When it comes to content delivery networks, there are a lot of words we use in the industry that are difficult to define. Words like performance, scalability and quality are used everyday as is the term the "edge". But depending on who you ask, definitions of what the "edge" is, and the role it plays in delivering video vary greatly.
For starters, the "edge" is really not a meaningful word if you are trying to define
how a CDN is architected and where it distributes traffic from. It has become a misused term that many of the CDNs use to indicate that traffic is coming from the closest location to the user. Just because the content may be coming from the closest location to the user does not guarantee quality. And in fact, many times, the content is not even being delivered from the closest location even though the CDNs says it is. You also have the "assumption" by many in the indsutry that CDNs cache all video or replicate content at every "edge" location they have, which is simply not the case.
Customers need to ask CDN providers where their servers are physically located that are distributing the specific content the customer is concerned with. You have to ask the CDNs where are you actually streaming that video from? In most cases, you can do simple trace routes to see for yourself. As an example, there was a lot of debate the past few weeks about the BBC’s iPlayer traffic and what impact that is having on ISPs. But if you do a trace route for iPlayer traffic today, you will find that a lot of it is coming from CDN servers outside the UK. Almost none of the traffic comes from “within” an ISP network, which is where most CDNs classify the "edge" to be. There are a couple of reason for this.
When moving small objects off a CDN, the latency associated with the distance from the CDN server to the consumer’s computer dominates the speed with which that image loads. As such that server needs to be placed as geographically close to the consumer as possible. Those images are tiny so those servers are configured with minimal storage. In addition you can afford to replicate those objects on many, many servers because the total storage costs are inexpensive. But comparing that to a large object like a video, the latency becomes irrelevant due to the overall time it will take to move the whole object. There is an impact on start time, but storage now becomes a much bigger cost.
CDN providers who originally built hugely distributed systems with little storage cannot make use of many of those previously deployed servers as they cannot store large libraries of video, in some cases not even more than a handful of videos. But, you wouldn’t want to in any case as you don’t want to replicate the video’s unnecessarily. A more centralized architecture with very large storage (only replicating for actual demand) is much more efficient. The number of locations in which you place servers is then mostly economically driven. It is a trade-off between storage and bandwidth consumption and it’s a balance based on how many objects you are distributing from the library and the popularity distribution through that library. While most CDN providers all talk about how "unique" their networks are, nearly every CDN has almost the same architecture for distributing large objects, whether cached or streamed.
Another reason almost none of the traffic comes from within an ISP network is DNS resolution. The ability of a CDN to localize traffic is somewhat limited by the resolution of the ISPs DNS. Some ISPs will not enable resolution beyond the whole ISP itself. So the whole issue of placing CDN servers within ISPs that cover large geographies networks becomes pointless.

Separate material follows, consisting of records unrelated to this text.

-- ==== Sys2Proof/Machine/Step.lean ====
section
/-!
DEFINITION. One step: the command at the front of the queue, or, on an empty queue, one nanosecond of the clocks (DESIGN CHOICE, log entry 2).
-/
namespace Sys2Proof.Machine

/-- A step: the front command's effect on the state with the queue's rest; on an empty queue the clocks count 1 ns.
DESIGN CHOICE, log entry 2; DESIGN CHOICE, log entry 80. -/
def step (s : State) : Host.Outcome State Fault Refusal :=
  match s.pending with
  | [] => .next (idle s)
  | c :: rest => exec c { s with pending := rest }

/-- The state with the command of a word put in front; no word spells a command, so the state itself.
DESIGN CHOICE, log entry 81. -/
def State.withFetchWord (s : State) (nbits w : Nat) : State :=
  match decodeTableWord nbits w with
  | some c => { s with pending := c :: s.pending }
  | none => s

end Sys2Proof.Machine
end

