-- ==== Sys2Proof/Certificates/Slice0/Obligations.lean ====
section
/-!
DEFINITION. The statements for the provers. Those named …Complete say, for every command of a family, the next state that exec
answers and the conditions on the state and the operands alone under which it does; the state given is the whole of it, so that it
is the frame too. `Accepts` is R98 passed; `take` puts a command among the outstanding ones; `ok`, `refuse` and the like send its
final reply.
-/
open Sys2Proof Sys2Proof.Machine Sys2Proof.Safety

/-- An accepted CL_GET_INFO, CL_SET_FREQ, CL_TRAIN, CL_SELF_REFRESH, CL_GET_ERRORS, CL_SET_SCRUB or CL_INJECT_ERROR answers the next state written out for it: the reply with its fields, the frequency change or training started or queued, the stacks sent to self-refresh or back, the counts cleared, the scrub settings, the injection. -/
def Obligations.CellarCommandsComplete : Prop :=
  (∀ (c : Cmd) (s0 : State), Accepts specClGetInfo c s0 → exec (.clGetInfo c) s0 = .next (
    let s := take 0x0401 c s0
    let a := stackAt 0 s
    let b := stackAt 1 s
    let mask := (List.range 4).foldl (fun m k => m + (if recordValid k s then 2 ^ k else 0)) 0
    ok c 0x0401 (leBytes 1 s.head.cl.point ++ leBytes 1 s.head.cl.usable.toNat ++ leBytes 1 a.band ++ leBytes 1 b.band ++
      leBytes 1 (stackCode a.state) ++ leBytes 1 (stackCode b.state) ++ [0, 0] ++ leInt 2 a.temp ++ leInt 2 b.temp ++
      leBytes 1 mask ++ [0, 0, 0]) s)) ∧
  (∀ (c : Cmd) (s0 : State), Accepts specClSetFreq c s0 → exec (.clSetFreq c) s0 = .next (
    let s := take 0x0402 c s0
    if s.head.cl.op.isSome then { s with head.cl.queued := some (c, fld c.params 0 1) }
    else beginChange (some c) (fld c.params 0 1) s)) ∧
  (∀ (c : Cmd) (s0 : State), Accepts specClTrain c s0 → exec (.clTrain c) s0 = .next (
    let s := take 0x0403 c s0
    stopService { s with
      head.cl.op := some
        { cmd := some c, train := true, point := fld c.params 0 1, running := decide (fld c.params 0 1 = s.head.cl.point)
          back := if fld c.params 0 1 = s.head.cl.point then none else some s.head.cl.point } })) ∧
  (∀ (c : Cmd) (s0 : State), Accepts specClSelfRefresh c s0 → exec (.clSelfRefresh c) s0 = .next (
    let s := take 0x0404 c s0
    let mask := fld c.params 0 1 % 4
    let enter := fld c.params 1 1 = 1
    let go := fun (k : Nat) (t : Stack) =>
      if ¬ bit mask k then t
      else if enter then
        (if t.state = .active then { t with state := .srEntering, auto := false, exitCmd := false } else { t with auto := false })
      else match t.state with
        | .selfRefresh => { t with exitCmd := true }
        | .srEntering => { t with exitCmd := true, auto := false }
        | _ => t
    let s1 := updStack 1 (go 1) (updStack 0 (go 0) s)
    srReplies { s1 with head.cl.srWait := s1.head.cl.srWait ++ [(c, mask, decide enter)] })) ∧
  (∀ (c : Cmd) (s0 : State), Accepts specClGetErrors c s0 → exec (.clGetErrors c) s0 = .next (
    let s := take 0x0405 c s0
    let k := fld c.params 0 1
    let t := stackAt k s
    let s1 := if fld c.params 1 1 = 1 then
        updStack k (fun t => { t with ceCount := 0, ueCount := 0, ceAddr := 0, ueAddr := 0, stalls := 0 }) s
      else s
    ok c 0x0405 (leBytes 4 t.ceCount.toNat ++ leBytes 4 t.ueCount.toNat ++ leBytes 8 t.ceAddr ++ leBytes 8 t.ueAddr ++
      leBytes 4 t.stalls.toNat ++ zeros 4) s1)) ∧
  (∀ (c : Cmd) (s0 : State), Accepts specClSetScrub c s0 → exec (.clSetScrub c) s0 = .next (
    let s := take 0x0406 c s0
    ok c 0x0406 []
      (ceRate 1 (ceRate 0 { s with head.cl.scrubHours := fld c.params 0 1, head.cl.ceThr := fld c.params 2 2 })))) ∧
  (∀ (c : Cmd) (s0 : State), Accepts specClInjectError c s0 → exec (.clInjectError c) s0 = .next (
    let s := take 0x0407 c s0
    ok c 0x0407 [] { s with head.cl.inject := putKey s.head.cl.inject (fld c.params 0 8) (fld c.params 8 1) }))
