-- ==== Sys2Proof/Laws/KeepsTileOps.lean ====
section
/-!
SUPPORT. The operations and commands of Machine/TileOps.lean keep what `Keeps` names.
-/
set_option linter.unusedTactic false
set_option linter.unreachableTactic false
set_option linter.unusedVariables false
namespace Sys2Proof.Laws

open Sys2Proof.Machine

variable {s0 : State}

theorem updLd_keeps (a1) {s} (h : Keeps s0 s) : Keeps s0 (updLd a1 s) :=
  Keeps.upd h rfl rfl rfl rfl rfl rfl

theorem updLr_keeps (a1) {s} (h : Keeps s0 s) : Keeps s0 (updLr a1 s) :=
  Keeps.upd h rfl rfl rfl rfl rfl rfl

theorem updLp_keeps (a1) {s} (h : Keeps s0 s) : Keeps s0 (updLp a1 s) :=
  Keeps.upd h rfl rfl rfl rfl rfl rfl

theorem tileSend_keeps (a1) (a2) (a3) (a4) (a5) {s} (h : Keeps s0 s) : Keeps s0 (tileSend a1 a2 a3 a4 a5 s) := by
  unfold tileSend
  repeat' (first | with_reducible assumption | with_reducible apply hand_keeps)

theorem postOnce_keeps (a1) (a2) (a3) (a4) (a5) {s} (h : Keeps s0 s) : Keeps s0 (postOnce a1 a2 a3 a4 a5 s) := by
  unfold postOnce
  repeat' (first | with_reducible assumption | with_reducible apply post_keeps | with_reducible apply updLd_keeps | (with_reducible apply Keeps.ite))

end Sys2Proof.Laws
end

In addition, CDN load balancing plays a big role. CDN providers determine where individual objects are served from based on many factors. The sophistication of the particular CDN’s algorithms will determine how many factors are taken into account. This is a real-time dynamic system in most cases and factors like performance of connected networks and performance of the CDN (load balancing due to demand) and costs to the CDN provider will be taken into account. This is fully under the control of the CDN provider and has nothing to do with the ISP. Even if an ISP houses a CDN server there is absolutely no guarantee it will actually be used. And as mentioned above, in relation to large objects and cost, it is most unlikely to be used.
One final point is that a CDN server placed inside an ISP network needs to be “filled”. The cache fill is data from the CDN’s origin (or the CDN’s customer’s origin). In 99% of cases this fill will come from outside the ISPs network. The cache hit ratio then should become a very important factor for the ISP. But how many think about that? The cache fill data plus the cost to house and power the CDN’s server is borne by the ISP in many cases. However, large object traffic, video, is what is causing cost increases for all ISPs. But if video is not being served from the CDN servers within the ISP network is there a real benefit to having them there?
The bottom line is that like many other topics in the content delivery market, people assume they know what terms means, how things work or more importantly the impact they think it is having on themselves, ISPs or other content owners. Content delivery networks as a whole need to do a much better job explaining exactly how they deliver video. Too many are so concerned with not giving out technical details, but it’s exactly what we need from the industry so we can educate customers and start to debate in an open manner how one network can operate more effectively than another. Over ten years later, there are still too many confusing questions about the content delivery business and trying to figure out how all of this works.
While I have a good understanding of the technology, I don’t pretend to be a network engineer who builds networks for a living. I’d like to see a really good discussion take place in the comments section with feedback from the CDNs directly as well as those who work at ISPs. This is a topic many want to know more about and one that many could benefit from with additional input.